The React Suspense Composable Streaming Trick For Improved User Experience
I was building a React app some time ago, and I noticed I had to stare at a blank screen while data loads. That’s not just annoying, it’s a dealbreaker for keeping users engaged.
Today we are going to discuss how to use React’s Suspense to stream data and render UI components smoothly, keeping your app responsive and delightful.Let’s start with a simple example
Here’s a quick code snippet showing Suspense in action for a data-dependent component.
import { Suspense } from "react";
let cache = new Map();
export function fetchData(id) {
if (!cache.has(id)) {
const delay = Math.floor(Math.random() * 2500) + 1000;
const promise = new Promise((resolve) => setTimeout(resolve, delay));
cache.set(id, promise);
}
return cache.get(id);
}
function Page() {
return (
<div
style={{
border: "2px solid black",
borderRadius: "8px",
display: "flex",
gap: "10px",
alignItems: "center",
justifyContent: "center",
padding: "100px",
margin: "30px",
}}
>
{Array.from({ length: 16 }).map((_, i) => (
<div key={i}>
<Suspense fallback={<span>⏳</span>}>
<SlowCheckmark id={i} />
</Suspense>
</div>
))}
</div>
);
}
async function SlowCheckmark({ id }) {
await fetchData(id);
return <span>✅</span>;
}
const App = () => (
<div>
<Page />
</div>
);
export default App;
This simple example streams 16 components instances from server to the client. The fallback UI (a simple “Loading…” with a timer emoji) keeps users informed without jarring blank screens.
Why this approach works?
- Non-blocking rendering: The Suspense allows me to render the the rest of your UI while data is being fetched, avoiding a frozen app.

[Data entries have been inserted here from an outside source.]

-- ==== Sys2Proof/Certificates/Slice0/Obligations.lean ====
section
/-! DEFINITION. The statements for the provers. Each docstring says what the statement formalises. -/

section Statements
open Sys2Proof Sys2Proof.Machine

/-- A step runs the command at the front of the queue -/
def Obligations.StepRunsFrontCommand : Prop :=
  ∀ (c : Instr) (rest : List Instr) (s : State),
    step { s with pending := c :: rest } = exec c { s with pending := rest }

/-- An empty queue hands over the due events in some order, or lets one millisecond pass. The model's choice: logs 2 and
3. -/
def Obligations.EmptyQueueStep : Prop :=
  ∀ s : State, s.pending = [] →
    (s.running = false → step s = .next s) ∧
    (s.running = true → s.dueEvents ≠ [] →
      ∃ l, l.Perm s.dueEvents ∧ step s = .next { s with pending := l, freeSerial := s.freeSerial + 1 }) ∧
    (s.running = true → s.dueEvents = [] →
      ∃ t, step s = .next t ∧
        t = { s with
          clock := s.clock + 1, pulseTimer := s.pulseTimer + 1000, pollDue := true
          windowDue := decide ((s.clock + 1).toNat % 250 = 0), voices := t.voices } ∧
        t.voices = { s.voices with voices := t.voices.voices } ∧
        ∀ v, (t.voice v).state = (s.voice v).state ∧
          ((s.voice v).state = .stopping → (t.voice v).fade = min ((s.voice v).fade + 1) 20))

/-- No command faults or refuses in any state -/
def Obligations.EveryCommandAnswersNext : Prop :=
  ∀ (c : Instr) (s : State), ∃ t, exec c s = .next t

/-- Reset leaves every block at its values after a POWER_ON start-up. That the store is erased is the model's choice:
log 1. -/
def Obligations.ResetValues : Prop :=
  State.reset.tracker = { reportTimer := some 1000 } ∧
  State.reset.cues = {} ∧
  (∀ i, (State.reset.seats.seats.get i).stored = (false, 0, 8, 15, false, none) ∧
    (State.reset.seats.seats.get i).served = some 0 ∧ (State.reset.seats.seats.get i).effective = 8) ∧
  (∀ b, State.reset.seats.boxes.get b = { present := false, missed := 0, lastSequence := none }) ∧
  State.reset.comm.state = .idle ∧ State.reset.comm.cueList = [] ∧ State.reset.comm.suspend = none ∧
  State.reset.ann = { code := 0, ticketCounter := 0, admissionCounter := 0 } ∧
  (∀ v, (State.reset.voice v).state = .free ∧ (State.reset.voice v).owner = none) ∧
  State.reset.voices.integrity = 0 ∧ State.reset.voices.firstFault = none ∧
  State.reset.store.mode = .run ∧ State.reset.store.write = none ∧ State.reset.store.freeze = false ∧
  State.reset.store.locked = [] ∧ State.reset.store.volatileLocks = [] ∧ State.reset.store.lockdowns = [] ∧
  State.reset.mixer.upper = { gain := 12, commentary := true } ∧
  State.reset.mixer.lower = { gain := 12, commentary := true } ∧
  State.reset.mixer.duck = 32767 ∧ State.reset.mixer.output = 32767 ∧ State.reset.mixer.quiet = false ∧
  (∀ c, State.reset.lights.channels.get c = {}) ∧ State.reset.lights.master = 4095 ∧ State.reset.lights.blank = false ∧
  State.reset.lights.warningGroup = State.reset.settings.warningGroup ∧
  State.reset.lights.stopGroup = State.reset.settings.stopGroup ∧
  State.reset.link = { sending := some (.report (.started .powerOn true {} 0 0 0)) } ∧
  State.reset.power.state = .awake ∧ State.reset.power.latches = {} ∧ State.reset.clock = 0 ∧ State.reset.pulseTimer = 0

/-- The reset state meets every invariant that is stated to be kept -/
def Obligations.ResetMeetsInvariants : Prop :=
  State.reset.settings.Valid ∧ TrackerInv State.reset ∧ CueInv State.reset ∧ SeatInv State.reset ∧ DerivedInv State.reset ∧
    AnnInv State.reset ∧ StoreInv State.reset ∧ FaultInv State.reset ∧ LinkInv State.reset ∧ LightInv State.reset

/-- POWER_ON over an erased store, and its 268 pages, lead to the reset state. That the reset state is this start-up
over an erased store is the model's choice (log 1). -/
def Obligations.PowerOnOverErasedStoreGivesReset : Prop :=
  ∀ (s : State) (rest : List Instr), s.store.cells = [] → s.store.interrupted = [] → s.store.write = none →
    s.power.ignition = true → s.power.pttLine = false →
    Sys2Proof.core.run 269
        { s with pending := .powerOn :: (List.replicate 268 (Instr.startupPageArrival false) ++ rest) } =
      .next { State.reset with pending := rest, freeSerial := s.freeSerial + 1 }

/-- POWER_ON begins a start-up over what the store holds. That the settings page is read in the same command, and fails
to read by a free value, is the model's choice (log 8). -/
def Obligations.PowerOnBeginsStartUp : Prop :=
  ∀ s : State, ∃ t, exec .powerOn s = .next t ∧
    t.power.state = .starting ∧ t.power.kind = .powerOn ∧ t.power.latches = {} ∧
    t.power.ignition = s.power.ignition ∧ t.power.pttLine = s.power.pttLine ∧
    t.store.cells = s.store.cells ∧ t.store.write = none ∧
    (∀ x, x ∈ t.store.interrupted ↔
      x ∈ s.store.interrupted ∨ ∃ w, s.store.write = some w ∧ w.begun = true ∧ x = w.sector) ∧
    (0 ∉ t.store.interrupted →
      ∀ g, Settings.ofRecord (s.store.cells.readRun 0 512) = some g →
        t.settings = (if Config.settingsReadFails s.freeSerial then {} else g) ∧
        t.power.defaulted = Config.settingsReadFails s.freeSerial) ∧
    (0 ∈ t.store.interrupted ∨ Settings.ofRecord (s.store.cells.readRun 0 512) = none →
      t.settings = {} ∧ t.power.defaulted = true) ∧
    t.inForce = t.settings.inForce ∧ t.freeSerial = s.freeSerial + 1 ∧
    t.port = { serving := some { page := 512, use := .routeDirectory 0 } } ∧
    t.tracker = {} ∧ t.cues = {} ∧ t.ann = { code := t.settings.precedenceCode } ∧ t.voices = {} ∧ t.link = {} ∧
    t.pending = s.pending

/-- A start-up reads the route directory, the clip directory, the resident buffers and the lock map, and then completes -/
def Obligations.StartUpLoadsInOrder : Prop :=
  ∀ (failed : Bool) (s : State), s.power.state = .starting →
    (∀ i < 8, s.port.serving = some { page := 512 + i, use := .routeDirectory i } →
      ∃ t, exec (.startupPageArrival failed) s = .next t ∧ t.power.state = .starting ∧ t.store.cells = s.store.cells ∧
        t.cues.directory =
          s.cues.directory ++ routesOfPage s.inForce.partition.val (s.readPage (512 + i) failed).1 i ∧
        t.port.serving =
          some (if i < 7 then { page := 512 + (i + 1), use := .routeDirectory (i + 1) }
            else { page := (16 * s.inForce.partition.val + 17) * 512, use := .clipDirectory 0 })) ∧
    (∀ i < 255, s.port.serving = some { page := clipDirectoryPage s.inForce.partition i, use := .clipDirectory i } →
      ∃ t, exec (.startupPageArrival failed) s = .next t ∧ t.power.state = .starting ∧ t.store.cells = s.store.cells ∧
        t.store.clips =
          s.store.clips ++
            (clipsOfPage s.inForce.partition.val (s.readPage (clipDirectoryPage s.inForce.partition i) failed).1 i).1 ∧
        t.port.serving =
          some { page := clipDirectoryPage s.inForce.partition (i + 1), use := .clipDirectory (i + 1) }) ∧
    (s.port.serving = some { page := clipDirectoryPage s.inForce.partition 255, use := .clipDirectory 255 } →
      ∃ t, exec (.startupPageArrival failed) s = .next t ∧ t.power.state = .starting ∧ t.store.cells = s.store.cells ∧
        (t.voices.residents = [] → t.port.serving = some { page := 1048064, use := .lockMap 0 }) ∧
        (∀ r rs, t.voices.residents = r :: rs → 0 < r.need →
          t.port.serving = some { page := r.first, use := .resident 0 0 })) ∧
    (∀ page b i r, s.port.serving = some { page := page, use := .resident b i } → s.voices.residents[b]? = some r →
      ∃ t, exec (.startupPageArrival failed) s = .next t ∧ t.power.state = .starting ∧ t.store.cells = s.store.cells ∧
        (i + 1 < r.need → t.port.serving = some { page := r.first + (i + 1), use := .resident b (i + 1) }) ∧
        (∀ r', r.need ≤ i + 1 → s.voices.residents[b + 1]? = some r' →
          t.port.serving = some { page := r'.first, use := .resident (b + 1) 0 }) ∧
        (r.need ≤ i + 1 → s.voices.residents[b + 1]? = none →
          t.port.serving = some { page := 1048064, use := .lockMap 0 })) ∧
    (∀ i < 3, s.port.serving = some { page := 1048064 + i, use := .lockMap i } →
      ∃ t, exec (.startupPageArrival failed) s = .next t ∧ t.power.state = .starting ∧ t.store.cells = s.store.cells ∧
        t.port.serving = some { page := 1048064 + (i + 1), use := .lockMap (i + 1) }) ∧
    (s.port.serving = some { page := 1048067, use := .lockMap 3 } → s.link = {} →
      ∃ t, exec (.startupPageArrival failed) s = .next t ∧ t.power.state = .awake ∧ t.store.cells = s.store.cells ∧
        t.clock = 0 ∧ t.pulseTimer = 0 ∧ t.power.latches = {} ∧ t.ann.pressed = s.power.pttLine ∧
        t.link.sending =
          some (.report (.started s.power.kind s.power.defaulted s.power.latches s.store.clips.length
            s.cues.directory.length 0)) ∧
        (s.power.ignition = true → t.power.offTimer = s.power.offTimer) ∧
        (s.power.ignition = false →
          t.power.offTimer =
            if s.settings.standbyDelay = 0 then none else some (BitVec.ofNat 32 (s.settings.standbyDelay * 1000))) ∧
        (s.power.faults.length < 15 →
          t.link.reports =
            (s.power.faults ++
              (if (s.readPage 1048067 failed).1 = none then
                [({ page := 1048067, clip := 0, index := 3, kind := .unreadable, clock := s.clock } : FaultRecord)]
              else [])).map Report.storeFault)) ∧
    (∀ i : Fin 4, s.port.serving = some { page := 1048064 + i.val, use := .lockMap i.val } →
      ∃ t, exec (.startupPageArrival failed) s = .next t ∧
        (∀ bytes, (s.readPage (1048064 + i.val) failed).1 = some bytes →
          t.store.lockFaults = s.store.lockFaults ∧
          ∀ x, x ∈ t.store.locked ↔
            x ∈ s.store.locked ∨ ∃ k < 512, x = 512 * i.val + k ∧ bytes.getD k 0xFF ≠ 0xFF) ∧
        ((s.readPage (1048064 + i.val) failed).1 = none →
          t.store.lockFaults = s.store.lockFaults.set i true ∧
          ∀ x, x ∈ t.store.locked ↔ x ∈ s.store.locked ∨ (512 * i.val ≤ x ∧ x < 512 * i.val + 512)))

/-- STANDBY and the ignition-off timer begin an entry phase or are turned away; its end is STANDBY, once no write is in
flight. That the phase ends in STANDBY also with a RESTART taken whose reply is not yet out is the model's choice (log
38). -/
def Obligations.Standby : Prop :=
  ((∀ (tag : Byte) (s : State), s.takes 0x03 tag →
    ∃ t, exec (.standby tag) s = .next t ∧
      (s.power.state = .entering → s.onlyReplies t ∧ s.answered t 0x03 tag .wrongState) ∧
      (s.power.state ≠ .entering → s.power.ignition = true ∨ s.ann.pressed = true →
        s.onlyReplies t ∧ s.answered t 0x03 tag .wakePending) ∧
      (s.power.state ≠ .entering → s.power.ignition = false → s.ann.pressed = false →
        s.ann.active ≠ none ∨ s.store.write ≠ none → s.onlyReplies t ∧ s.answered t 0x03 tag .busy) ∧
      (s.power.state ≠ .entering → s.power.ignition = false → s.ann.pressed = false → s.ann.active = none →
        s.store.write = none →
        s.answered t 0x03 tag .ok ∧ LinkFrame s.link t.link ∧
        t = { s with
          power := { s.power with
            state := .entering, cause := .request, phaseEnd := some (s.clock + 500), phaseOver := false, offTimer := none }
          mixer := { s.mixer with
            outputRamp := some { start := s.mixer.output, target := 0, length := 500, position := 0, startTime := s.clock } }
          lights := s.lights.setBlank true
          link := t.link })) ∧
  (∀ (s : State) (d : Clock), s.running = true → s.power.offTimer = some d → reached s.clock d = true →
    ∃ t, exec .ignitionOffTimer s = .next t ∧
      (s.power.state = .entering → EventFrame { s with power := { s.power with offTimer := none } } t) ∧
      (s.power.state = .awake → s.ann.pressed = true ∨ s.ann.active ≠ none ∨ s.store.write ≠ none →
        EventFrame
          { s with
            power := { s.power with
              offTimer := if s.settings.standbyDelay = 0 then none
                else some (s.clock + BitVec.ofNat 32 (s.settings.standbyDelay * 1000)) } } t) ∧
      (s.power.state = .awake → s.ann.pressed = false → s.ann.active = none → s.store.write = none →
        EventFrame
          { s with
            power := { s.power with
              state := .entering, cause := .timer, phaseEnd := some (s.clock + 500), phaseOver := false, offTimer := none }
            mixer := s.mixer.fadeOut s.clock
            lights := s.lights.setBlank true } t))) ∧
  ((∀ (s : State) (d : Clock), s.power.state = .entering → s.power.phaseOver = false → s.power.phaseEnd = some d →
    reached s.clock d = true →
    ∃ t, exec .entryPhaseEnd s = .next t ∧
      (s.store.write = none →
        t.power.state = .standby ∧ t.power.latches = {} ∧ t.settings = s.settings ∧ t.store.cells = s.store.cells ∧
        t.tracker = {} ∧ t.cues = {} ∧ t.voices = {} ∧ t.link = {} ∧ t.pending = s.pending) ∧
      (s.store.write ≠ none → t = { s with power := { s.power with phaseOver := true } })) ∧
  (∀ (s : State) (w : WriteRecord) (record : List Byte), s.power.state = .entering → s.power.phaseOver = true →
    s.store.write = some w → w.phase = .running →
    (w.kind = .settingsSave record true → ∃ t, exec .settingsSaved s = .next t ∧ t.power.state = .standby) ∧
    (w.kind = .sectorErase → ∃ t, exec .sectorEraseComplete s = .next t ∧ t.power.state = .standby) ∧
    (∀ data tag page, w.kind = .pageProgram data tag → w.page = some page →
      ∃ t, exec .pageProgramComplete s = .next t ∧ t.power.state = .standby) ∧
    (∀ target tag, w.kind = .lockProgram target tag →
      ∃ t, exec .lockProgramComplete s = .next t ∧ t.power.state = .standby) ∧
    (w.kind = .lockErase → ∃ t, exec .lockEraseComplete s = .next t ∧ t.power.state = .standby)))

- User-friendly feedback: It shows my fallback UI to inform users about the progress, keeping users engaged during waits.
-
Simple integration: The best part is that using it is very simple. I just wrap components in
Suspensewithout rewriting my data-fetching logic. These features make the app feel faster and more polished, even on slow networks.
A cool real world example
Let’s look at a cool example of a blog. Suppose you are building a blog where you want to load comments on demand. Suspense with the streaming technique allows you to do that. This makes your blog faster for users.
import { Suspense } from "react";
import { cms } from "@/cms";
export async function Page() {
const post = await cms.posts.findFirst({
where: { slug: "streaming-with-suspense" },
});
return (
<div>
<h1>{post.title}</h1>
<p>{post.content}</p>
<Suspense fallback={<span>Loading comments...</span>}>
<Comments slug="streaming-with-suspense" />
</Suspense>
</div>
);
}
async function Comments({ slug }) {
const comments = await cms.comments.findAll({
where: { slug },
});
return (
<ul>
{comments.map((comment) => (
<li key={comment.id}>{comment.content}</li>
))}
</ul>
);
}
This simple implementation boosts up the speed and improves user experience a lot. The comment is loaded without blocking the main content of the page.

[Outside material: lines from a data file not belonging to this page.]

/-- An event that changes the route, whatever it then does to the cue engine and the port, ends so. -/
theorem routeChange_selected {s r x : State} {link : Link} (hr : r = { s with link := link })
    (hx : r.routeChange.besideCues x)
    (hc : x.cues.cues = [] ∧ x.cues.clipSets = [] ∧ x.cues.scenes = [] ∧ x.cues.directory = s.cues.directory) :
    Selected s x.endEvent := by
  obtain ⟨c, p, hx⟩ := hx
  subst hx hr
  have left := routeChange_left { s with link := link }
  have hann : ({ s with link := link } : State).routeChange.ann = s.ann.withoutCues := routeChange_ann _
  have quiets : AnnInv s → _ := fun inv => routeChange_silences (s := { s with link := link })
    fun i (ho : (s.stream i).state = .off) => ⟨inv.off i ho, inv.behind i (inv.off i ho)⟩
  revert left hann quiets
  generalize ({ s with link := link } : State).routeChange = y
  intro left hann quiets
  have frame := endEvent_frame { y with cues := c, port := p }
  obtain ⟨hcues, hsets, hscenes, hdirectory⟩ := hc
  have hstore := frame.store
  have hquiet := frame.zones
  simp only [Prod.mk.injEq] at hquiet
  refine {
    tracker := frame.tracker.trans left.tracker
    cues := by rw [frame.cues]; exact hcues
    clipSets := by rw [frame.cues]; exact hsets
    scenes := by rw [frame.cues]; exact hscenes
    quiet := hquiet.2.2.1.trans left.quiet
    lights := fun i => ?lights
    settings := frame.settings.trans left.settings
    power := frame.power.trans left.power
    clock := frame.clock.trans left.clock
    cells := (congrArg Store.cells hstore).trans (congrArg Store.cells left.store)
    mode := (congrArg Store.mode hstore).trans (congrArg Store.mode left.store)
    directory := by rw [frame.cues]; exact hdirectory
    silent := fun inv => ?silent
    ungranted := fun inv hrequests => ?ungranted
    waiting := noCueWaits_granting.endEvent ?waiting }
  case lights =>
    have hl := congrArg (fun t : Table (Nat × Option Nat) 16 => t.get i) frame.layers
    simp only [Table.get_map] at hl
    have hi := hl.trans (left.layers i)
    exact ⟨congrArg Prod.snd hi, congrArg Prod.fst hi⟩
  case silent =>
    obtain ⟨hs, -⟩ := quiets inv
    exact silent_granting.endEvent (silent_granting.same hs rfl rfl)
  case ungranted =>
    obtain ⟨-, hsuspended, hnone, hreleased⟩ := quiets inv
    obtain ⟨hcomm, ha, hvoices, -⟩ := frame.ungranted (.inl (hnone hrequests))
    refine ⟨ha.trans hann, fun hs => ?_, fun i v ho hv => ?_⟩
    · rw [hcomm]
      exact hsuspended hs
    · rw [State.voice, hvoices]
      exact hreleased i v ho hv
  case waiting =>
    show ∀ e ∈ y.ann.queue ++ y.ann.stack, e.source ≠ .cue
    rw [hann]
    exact withoutCues_none s.ann

theorem beginLoad_cues (s : State) (n : Nat) (extent : Extent) :
    (s.beginLoad n extent).cues = { s.cues with
      routeState := .loading, routeNumber := n, extent := some extent, loadSerial := s.cues.loadSerial + 1
      load := some { serial := s.cues.loadSerial + 1, next := 0, stream := [] } } := rfl

theorem beginLoad_reads (s : State) (n : Nat) (extent : Extent) :
    { page := extent.first, use := .route (s.cues.loadSerial + 1) 0 } ∈ (s.beginLoad n extent).port.reads :=
  List.mem_append_right _ (List.mem_append_right _ (List.mem_singleton.2 rfl))

theorem beginLoad_replies {s : State} {q : Reply} (h : s.holdsReply q) (n : Nat) (extent : Extent) :
    (s.beginLoad n extent).holdsReply q := h

/-! ### The kinds of selection -/

section
variable {s r : State} {link : Link} {q : Reply}

/-- The end of a selection of route 0, answered by `q`. -/
theorem routeChange_ends (hr : r = { s with link := link }) (hq : r.holdsReply q) :
    Selected s r.routeChange.endEvent ∧ r.routeChange.endEvent.cues = s.cues.cleared ∧
      r.routeChange.endEvent.holdsReply q := by
  have left := routeChange_left r
  have hc : r.cues = s.cues := by rw [hr]
  refine ⟨routeChange_selected hr (besideCues_refl _) ?_, ?_, endEvent_answered (left.replies hq)⟩
  · rw [left.cues, hc]
    exact ⟨rfl, rfl, rfl, rfl⟩
  · rw [(endEvent_frame _).cues, left.cues, hc]

/-- The end of a selection that begins a load, answered by `q`. -/
theorem beginLoad_ends (hr : r = { s with link := link }) (hq : r.holdsReply q) (route : Nat) (extent : Extent) :
    Selected s (r.routeChange.beginLoad route extent).endEvent ∧
      (r.routeChange.beginLoad route extent).endEvent.cues = { s.cues.cleared with
        routeState := .loading, routeNumber := route, extent := some extent, loadSerial := s.cues.loadSerial + 1
        load := some { serial := s.cues.loadSerial + 1, next := 0, stream := [] } } ∧
      { page := extent.first, use := .route (s.cues.loadSerial + 1) 0 } ∈
        (r.routeChange.beginLoad route extent).endEvent.port.reads ∧
      (r.routeChange.beginLoad route extent).endEvent.holdsReply q := by
  have left := routeChange_left r
  have hc : r.cues = s.cues := by rw [hr]
  have hcues := left.cues
  rw [hc] at hcues
  have cues := beginLoad_cues r.routeChange route extent
  have reads := beginLoad_reads r.routeChange route extent
  have held : (r.routeChange.beginLoad route extent).holdsReply q :=
    beginLoad_replies (left.replies hq) route extent
  rw [hcues] at cues reads
  have selected := routeChange_selected hr (beginLoad_besideCues _ _ _) (by rw [cues]; exact ⟨rfl, rfl, rfl, rfl⟩)
  revert cues reads held selected
  generalize r.routeChange.beginLoad route extent = x
  intro cues reads held selected
  exact ⟨selected, (endEvent_frame x).cues.trans cues, (endEvent_frame x).reads _ reads, endEvent_answered held⟩

end

section
variable {s : State} {tag : Byte}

This keeps users engaged instead of staring at a blank page.
But wait, isn’t this just lazy loading?
Lazy loading delays component code, but Suspense handles data dependencies with finer control. The streaming is enabled when you wrap a component within Suspense. That’s why streaming is a very powerful technique. I can just wrap the component between Suspense and boom, it’s enabled. No code rewrite required.
The main reason behind it’s simplicity is that the Suspense was built to make a component composable.
Streaming + Composition = ❤️
Suppose you are building an AI chatbot where there is a list of AI models that comes from the API. Instead of blocking the entire UI, you can use Suspense to stream the dropdown component which doesn’t block the entire UI while dropdown is loaded on demand.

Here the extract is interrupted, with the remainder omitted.